Return each line of the listing that follows in which the string "laneBarred" can be found.

◆ Available records ◆
------------------------------

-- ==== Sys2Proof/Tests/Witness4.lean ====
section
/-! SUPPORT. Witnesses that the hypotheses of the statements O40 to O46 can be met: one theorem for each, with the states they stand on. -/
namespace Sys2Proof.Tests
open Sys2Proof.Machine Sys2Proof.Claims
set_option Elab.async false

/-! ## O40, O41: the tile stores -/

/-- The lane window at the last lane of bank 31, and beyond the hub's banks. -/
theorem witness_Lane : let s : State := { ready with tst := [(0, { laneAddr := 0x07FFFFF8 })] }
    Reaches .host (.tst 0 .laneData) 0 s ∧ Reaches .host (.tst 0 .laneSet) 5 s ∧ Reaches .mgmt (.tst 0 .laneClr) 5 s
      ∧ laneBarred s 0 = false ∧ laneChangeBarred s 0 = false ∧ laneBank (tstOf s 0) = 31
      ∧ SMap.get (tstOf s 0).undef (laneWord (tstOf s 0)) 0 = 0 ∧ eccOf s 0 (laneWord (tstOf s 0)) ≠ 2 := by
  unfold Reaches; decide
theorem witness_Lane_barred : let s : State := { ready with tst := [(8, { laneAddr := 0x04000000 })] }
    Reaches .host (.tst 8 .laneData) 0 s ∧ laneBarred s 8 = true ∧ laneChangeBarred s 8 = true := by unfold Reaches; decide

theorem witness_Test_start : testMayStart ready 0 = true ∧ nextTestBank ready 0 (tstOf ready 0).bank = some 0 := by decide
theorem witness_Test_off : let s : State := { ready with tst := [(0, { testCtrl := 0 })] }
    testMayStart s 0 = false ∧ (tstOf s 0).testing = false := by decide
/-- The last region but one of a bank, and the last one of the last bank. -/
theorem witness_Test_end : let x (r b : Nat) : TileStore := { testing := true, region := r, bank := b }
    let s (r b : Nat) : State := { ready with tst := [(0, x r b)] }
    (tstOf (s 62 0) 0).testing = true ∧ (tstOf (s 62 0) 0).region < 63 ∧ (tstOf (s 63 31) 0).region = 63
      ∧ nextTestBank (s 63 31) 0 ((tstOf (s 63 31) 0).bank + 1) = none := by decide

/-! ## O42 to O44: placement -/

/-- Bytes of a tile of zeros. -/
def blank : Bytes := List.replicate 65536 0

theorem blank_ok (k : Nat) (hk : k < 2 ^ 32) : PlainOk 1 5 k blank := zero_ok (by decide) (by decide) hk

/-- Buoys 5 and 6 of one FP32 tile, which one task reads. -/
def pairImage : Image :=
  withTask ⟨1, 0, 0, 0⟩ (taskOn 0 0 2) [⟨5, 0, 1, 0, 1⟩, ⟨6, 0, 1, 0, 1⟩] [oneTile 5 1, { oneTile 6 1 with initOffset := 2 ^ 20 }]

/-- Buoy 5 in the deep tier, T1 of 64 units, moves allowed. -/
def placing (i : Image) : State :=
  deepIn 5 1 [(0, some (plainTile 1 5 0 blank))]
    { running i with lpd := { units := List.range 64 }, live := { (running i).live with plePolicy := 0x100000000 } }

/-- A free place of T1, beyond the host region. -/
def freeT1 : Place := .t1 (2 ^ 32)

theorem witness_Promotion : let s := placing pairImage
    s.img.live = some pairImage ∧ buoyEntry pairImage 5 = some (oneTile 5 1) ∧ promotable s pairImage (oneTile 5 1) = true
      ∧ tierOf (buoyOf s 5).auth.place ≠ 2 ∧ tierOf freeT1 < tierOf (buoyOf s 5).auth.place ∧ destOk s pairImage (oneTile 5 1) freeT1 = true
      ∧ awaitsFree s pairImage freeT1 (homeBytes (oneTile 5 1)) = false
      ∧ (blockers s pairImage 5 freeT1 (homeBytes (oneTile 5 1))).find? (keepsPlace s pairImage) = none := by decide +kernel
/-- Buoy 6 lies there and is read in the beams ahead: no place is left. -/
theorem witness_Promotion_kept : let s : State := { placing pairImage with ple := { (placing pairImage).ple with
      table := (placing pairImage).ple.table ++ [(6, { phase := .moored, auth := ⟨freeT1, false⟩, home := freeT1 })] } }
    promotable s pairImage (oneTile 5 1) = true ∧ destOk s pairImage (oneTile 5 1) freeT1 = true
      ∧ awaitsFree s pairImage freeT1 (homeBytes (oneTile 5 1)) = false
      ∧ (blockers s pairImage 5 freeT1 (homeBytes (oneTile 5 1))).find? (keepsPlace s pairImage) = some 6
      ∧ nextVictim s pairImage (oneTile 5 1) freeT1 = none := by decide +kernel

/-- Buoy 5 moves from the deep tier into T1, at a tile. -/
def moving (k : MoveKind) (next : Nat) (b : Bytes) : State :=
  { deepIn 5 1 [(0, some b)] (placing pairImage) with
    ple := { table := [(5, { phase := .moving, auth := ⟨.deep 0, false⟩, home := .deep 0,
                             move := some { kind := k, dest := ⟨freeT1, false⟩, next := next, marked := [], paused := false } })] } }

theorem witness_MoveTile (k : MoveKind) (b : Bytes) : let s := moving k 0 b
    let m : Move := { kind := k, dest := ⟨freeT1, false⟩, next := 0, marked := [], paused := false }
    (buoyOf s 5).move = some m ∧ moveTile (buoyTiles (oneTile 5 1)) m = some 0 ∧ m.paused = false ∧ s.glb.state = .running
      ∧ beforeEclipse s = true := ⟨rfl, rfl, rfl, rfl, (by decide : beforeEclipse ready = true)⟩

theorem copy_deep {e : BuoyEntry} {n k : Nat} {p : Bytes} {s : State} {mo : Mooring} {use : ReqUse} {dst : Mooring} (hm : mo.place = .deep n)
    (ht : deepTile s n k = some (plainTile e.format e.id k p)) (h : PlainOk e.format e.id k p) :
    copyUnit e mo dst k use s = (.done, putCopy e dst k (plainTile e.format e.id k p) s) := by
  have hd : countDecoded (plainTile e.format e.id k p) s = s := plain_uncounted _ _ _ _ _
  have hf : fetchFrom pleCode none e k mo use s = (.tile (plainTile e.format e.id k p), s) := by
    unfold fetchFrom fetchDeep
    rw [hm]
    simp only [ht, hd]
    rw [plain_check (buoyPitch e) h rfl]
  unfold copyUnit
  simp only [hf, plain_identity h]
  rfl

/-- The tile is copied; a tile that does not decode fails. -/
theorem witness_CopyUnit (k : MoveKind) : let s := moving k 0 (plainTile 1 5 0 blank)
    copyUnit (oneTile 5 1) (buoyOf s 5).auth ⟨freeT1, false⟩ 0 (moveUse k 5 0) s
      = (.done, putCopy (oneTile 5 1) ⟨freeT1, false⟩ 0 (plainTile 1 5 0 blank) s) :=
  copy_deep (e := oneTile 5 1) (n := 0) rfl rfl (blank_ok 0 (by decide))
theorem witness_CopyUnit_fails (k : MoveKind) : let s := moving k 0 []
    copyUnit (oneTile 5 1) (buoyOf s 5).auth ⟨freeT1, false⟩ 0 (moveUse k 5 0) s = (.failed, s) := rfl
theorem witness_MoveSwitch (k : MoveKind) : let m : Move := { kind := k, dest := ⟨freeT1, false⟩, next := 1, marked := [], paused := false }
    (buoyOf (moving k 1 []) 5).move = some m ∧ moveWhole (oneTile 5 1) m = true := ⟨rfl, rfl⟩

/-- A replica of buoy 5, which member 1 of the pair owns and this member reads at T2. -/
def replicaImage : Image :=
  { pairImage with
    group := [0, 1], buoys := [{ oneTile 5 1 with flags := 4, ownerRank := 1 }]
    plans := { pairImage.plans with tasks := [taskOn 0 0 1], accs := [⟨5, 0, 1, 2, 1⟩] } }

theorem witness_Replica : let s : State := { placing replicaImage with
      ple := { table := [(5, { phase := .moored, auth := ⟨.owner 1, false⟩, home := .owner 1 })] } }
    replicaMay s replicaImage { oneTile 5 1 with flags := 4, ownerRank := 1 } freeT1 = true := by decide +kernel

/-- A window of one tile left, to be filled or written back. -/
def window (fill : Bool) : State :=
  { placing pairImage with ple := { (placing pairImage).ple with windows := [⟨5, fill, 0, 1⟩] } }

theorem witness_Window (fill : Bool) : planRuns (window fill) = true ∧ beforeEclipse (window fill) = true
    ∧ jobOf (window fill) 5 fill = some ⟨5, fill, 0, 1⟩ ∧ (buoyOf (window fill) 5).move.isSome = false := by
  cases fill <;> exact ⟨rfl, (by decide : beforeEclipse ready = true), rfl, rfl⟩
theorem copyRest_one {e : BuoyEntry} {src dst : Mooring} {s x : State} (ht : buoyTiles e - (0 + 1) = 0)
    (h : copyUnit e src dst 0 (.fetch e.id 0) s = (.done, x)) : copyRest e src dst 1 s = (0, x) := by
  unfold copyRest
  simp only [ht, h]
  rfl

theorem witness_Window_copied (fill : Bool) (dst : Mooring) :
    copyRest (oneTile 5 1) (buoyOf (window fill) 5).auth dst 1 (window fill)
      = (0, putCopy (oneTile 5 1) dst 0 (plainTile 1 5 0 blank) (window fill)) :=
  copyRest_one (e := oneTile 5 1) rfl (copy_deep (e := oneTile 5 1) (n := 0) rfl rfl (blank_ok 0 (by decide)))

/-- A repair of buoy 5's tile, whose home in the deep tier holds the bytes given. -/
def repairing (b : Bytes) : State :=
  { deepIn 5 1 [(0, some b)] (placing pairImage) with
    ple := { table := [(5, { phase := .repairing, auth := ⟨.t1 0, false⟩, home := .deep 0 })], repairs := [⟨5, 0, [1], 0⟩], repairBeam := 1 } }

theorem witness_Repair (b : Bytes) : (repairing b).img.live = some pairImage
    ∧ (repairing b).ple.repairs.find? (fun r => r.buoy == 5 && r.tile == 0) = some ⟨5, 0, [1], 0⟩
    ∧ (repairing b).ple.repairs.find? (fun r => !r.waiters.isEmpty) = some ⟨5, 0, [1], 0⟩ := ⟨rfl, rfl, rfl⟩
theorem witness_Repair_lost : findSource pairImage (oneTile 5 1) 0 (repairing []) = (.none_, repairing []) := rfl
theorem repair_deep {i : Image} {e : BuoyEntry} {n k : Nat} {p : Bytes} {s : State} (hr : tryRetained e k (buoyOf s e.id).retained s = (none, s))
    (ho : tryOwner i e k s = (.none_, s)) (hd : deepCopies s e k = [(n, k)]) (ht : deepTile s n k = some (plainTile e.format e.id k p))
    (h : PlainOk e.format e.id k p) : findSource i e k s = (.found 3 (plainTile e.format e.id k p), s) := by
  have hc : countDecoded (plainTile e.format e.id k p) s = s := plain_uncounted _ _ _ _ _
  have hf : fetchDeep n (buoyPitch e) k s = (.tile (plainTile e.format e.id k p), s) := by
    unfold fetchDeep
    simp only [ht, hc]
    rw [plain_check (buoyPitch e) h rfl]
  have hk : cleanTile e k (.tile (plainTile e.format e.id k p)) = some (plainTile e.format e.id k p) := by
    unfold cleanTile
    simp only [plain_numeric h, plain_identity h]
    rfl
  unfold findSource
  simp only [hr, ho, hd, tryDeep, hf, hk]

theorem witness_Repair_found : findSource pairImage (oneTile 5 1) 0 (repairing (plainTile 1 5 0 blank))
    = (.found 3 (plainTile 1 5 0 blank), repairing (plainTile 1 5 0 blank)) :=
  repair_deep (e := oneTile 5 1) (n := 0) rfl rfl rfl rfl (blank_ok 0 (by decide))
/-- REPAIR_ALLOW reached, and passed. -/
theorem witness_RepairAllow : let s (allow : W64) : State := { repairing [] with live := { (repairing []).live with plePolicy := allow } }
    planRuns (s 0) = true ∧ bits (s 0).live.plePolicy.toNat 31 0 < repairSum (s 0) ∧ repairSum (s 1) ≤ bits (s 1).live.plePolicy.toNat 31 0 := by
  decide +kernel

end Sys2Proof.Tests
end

------------------------------

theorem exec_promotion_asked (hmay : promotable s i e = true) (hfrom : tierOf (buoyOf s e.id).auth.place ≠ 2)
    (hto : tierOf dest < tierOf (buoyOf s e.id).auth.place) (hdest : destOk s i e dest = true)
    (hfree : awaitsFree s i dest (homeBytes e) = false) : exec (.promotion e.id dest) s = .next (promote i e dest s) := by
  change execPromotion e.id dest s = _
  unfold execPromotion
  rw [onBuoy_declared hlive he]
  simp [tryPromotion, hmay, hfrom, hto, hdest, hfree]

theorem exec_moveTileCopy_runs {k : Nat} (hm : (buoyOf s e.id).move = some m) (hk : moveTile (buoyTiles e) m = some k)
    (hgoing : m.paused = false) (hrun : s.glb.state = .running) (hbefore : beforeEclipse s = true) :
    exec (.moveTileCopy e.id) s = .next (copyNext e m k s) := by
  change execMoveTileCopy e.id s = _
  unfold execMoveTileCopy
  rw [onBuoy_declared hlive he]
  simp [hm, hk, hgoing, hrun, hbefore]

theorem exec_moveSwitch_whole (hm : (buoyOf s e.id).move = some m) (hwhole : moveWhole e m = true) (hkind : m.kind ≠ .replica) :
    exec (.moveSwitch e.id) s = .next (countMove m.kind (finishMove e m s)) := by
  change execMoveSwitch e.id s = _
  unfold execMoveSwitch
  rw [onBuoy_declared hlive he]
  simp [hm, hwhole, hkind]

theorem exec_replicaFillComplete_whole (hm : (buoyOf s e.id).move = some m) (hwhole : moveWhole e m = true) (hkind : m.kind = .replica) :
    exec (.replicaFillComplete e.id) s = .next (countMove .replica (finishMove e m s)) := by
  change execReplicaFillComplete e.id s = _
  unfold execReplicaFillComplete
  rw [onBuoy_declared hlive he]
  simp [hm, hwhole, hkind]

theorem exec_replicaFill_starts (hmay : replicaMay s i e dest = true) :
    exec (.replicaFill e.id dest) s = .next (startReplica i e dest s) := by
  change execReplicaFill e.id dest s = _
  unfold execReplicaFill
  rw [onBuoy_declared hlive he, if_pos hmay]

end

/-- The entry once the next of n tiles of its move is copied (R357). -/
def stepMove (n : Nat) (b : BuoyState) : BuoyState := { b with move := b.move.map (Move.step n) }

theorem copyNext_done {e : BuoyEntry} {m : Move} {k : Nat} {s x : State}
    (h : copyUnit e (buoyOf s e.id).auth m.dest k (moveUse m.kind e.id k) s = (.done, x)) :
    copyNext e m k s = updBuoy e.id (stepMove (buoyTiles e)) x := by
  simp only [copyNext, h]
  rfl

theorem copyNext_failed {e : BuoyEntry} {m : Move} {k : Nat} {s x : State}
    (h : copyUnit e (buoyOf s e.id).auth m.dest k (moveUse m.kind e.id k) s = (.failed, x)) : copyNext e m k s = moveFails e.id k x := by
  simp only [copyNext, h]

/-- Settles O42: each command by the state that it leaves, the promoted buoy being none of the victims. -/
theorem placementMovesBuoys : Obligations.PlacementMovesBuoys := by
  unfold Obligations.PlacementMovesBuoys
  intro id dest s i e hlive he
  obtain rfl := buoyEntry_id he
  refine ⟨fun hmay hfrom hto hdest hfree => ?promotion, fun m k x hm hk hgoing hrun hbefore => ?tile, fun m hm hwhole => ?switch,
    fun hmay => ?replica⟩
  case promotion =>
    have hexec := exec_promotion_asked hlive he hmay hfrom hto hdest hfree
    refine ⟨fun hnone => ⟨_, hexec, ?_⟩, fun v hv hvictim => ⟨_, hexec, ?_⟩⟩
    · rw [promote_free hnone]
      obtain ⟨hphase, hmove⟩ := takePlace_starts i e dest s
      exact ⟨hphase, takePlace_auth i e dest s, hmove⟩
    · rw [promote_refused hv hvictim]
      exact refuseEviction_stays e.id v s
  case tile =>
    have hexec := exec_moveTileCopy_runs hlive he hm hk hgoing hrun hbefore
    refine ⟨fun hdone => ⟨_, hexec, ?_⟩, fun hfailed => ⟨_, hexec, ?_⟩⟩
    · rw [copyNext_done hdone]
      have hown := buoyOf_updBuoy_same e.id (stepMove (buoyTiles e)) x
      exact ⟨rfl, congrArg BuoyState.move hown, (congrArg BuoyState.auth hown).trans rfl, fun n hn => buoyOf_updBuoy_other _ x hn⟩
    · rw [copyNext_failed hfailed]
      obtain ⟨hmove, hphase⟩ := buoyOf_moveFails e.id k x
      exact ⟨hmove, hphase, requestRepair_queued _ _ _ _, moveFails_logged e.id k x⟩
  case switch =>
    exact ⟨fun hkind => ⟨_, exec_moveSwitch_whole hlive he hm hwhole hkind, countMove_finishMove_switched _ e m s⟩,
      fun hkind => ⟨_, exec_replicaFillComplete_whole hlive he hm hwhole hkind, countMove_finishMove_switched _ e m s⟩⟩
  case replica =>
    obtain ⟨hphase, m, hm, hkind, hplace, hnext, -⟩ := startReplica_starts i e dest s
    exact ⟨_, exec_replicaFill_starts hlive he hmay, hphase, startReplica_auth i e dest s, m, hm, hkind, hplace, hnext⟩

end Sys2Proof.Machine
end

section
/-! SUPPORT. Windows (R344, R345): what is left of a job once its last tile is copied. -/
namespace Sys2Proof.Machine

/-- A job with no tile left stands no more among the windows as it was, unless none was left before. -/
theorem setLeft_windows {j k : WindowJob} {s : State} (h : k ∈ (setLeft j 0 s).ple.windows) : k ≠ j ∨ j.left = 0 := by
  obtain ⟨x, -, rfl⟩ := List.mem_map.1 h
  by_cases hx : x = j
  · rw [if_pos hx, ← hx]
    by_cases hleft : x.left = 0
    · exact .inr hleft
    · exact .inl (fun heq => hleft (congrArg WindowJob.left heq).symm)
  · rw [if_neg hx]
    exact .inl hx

------------------------------

◆ Solved exercise ◆
      ∧ laneBarred s 0 = false ∧ laneChangeBarred s 0 = false ∧ laneBank (tstOf s 0) = 31
    Reaches .host (.tst 8 .laneData) 0 s ∧ laneBarred s 8 = true ∧ laneChangeBarred s 8 = true := by unfold Reaches; decide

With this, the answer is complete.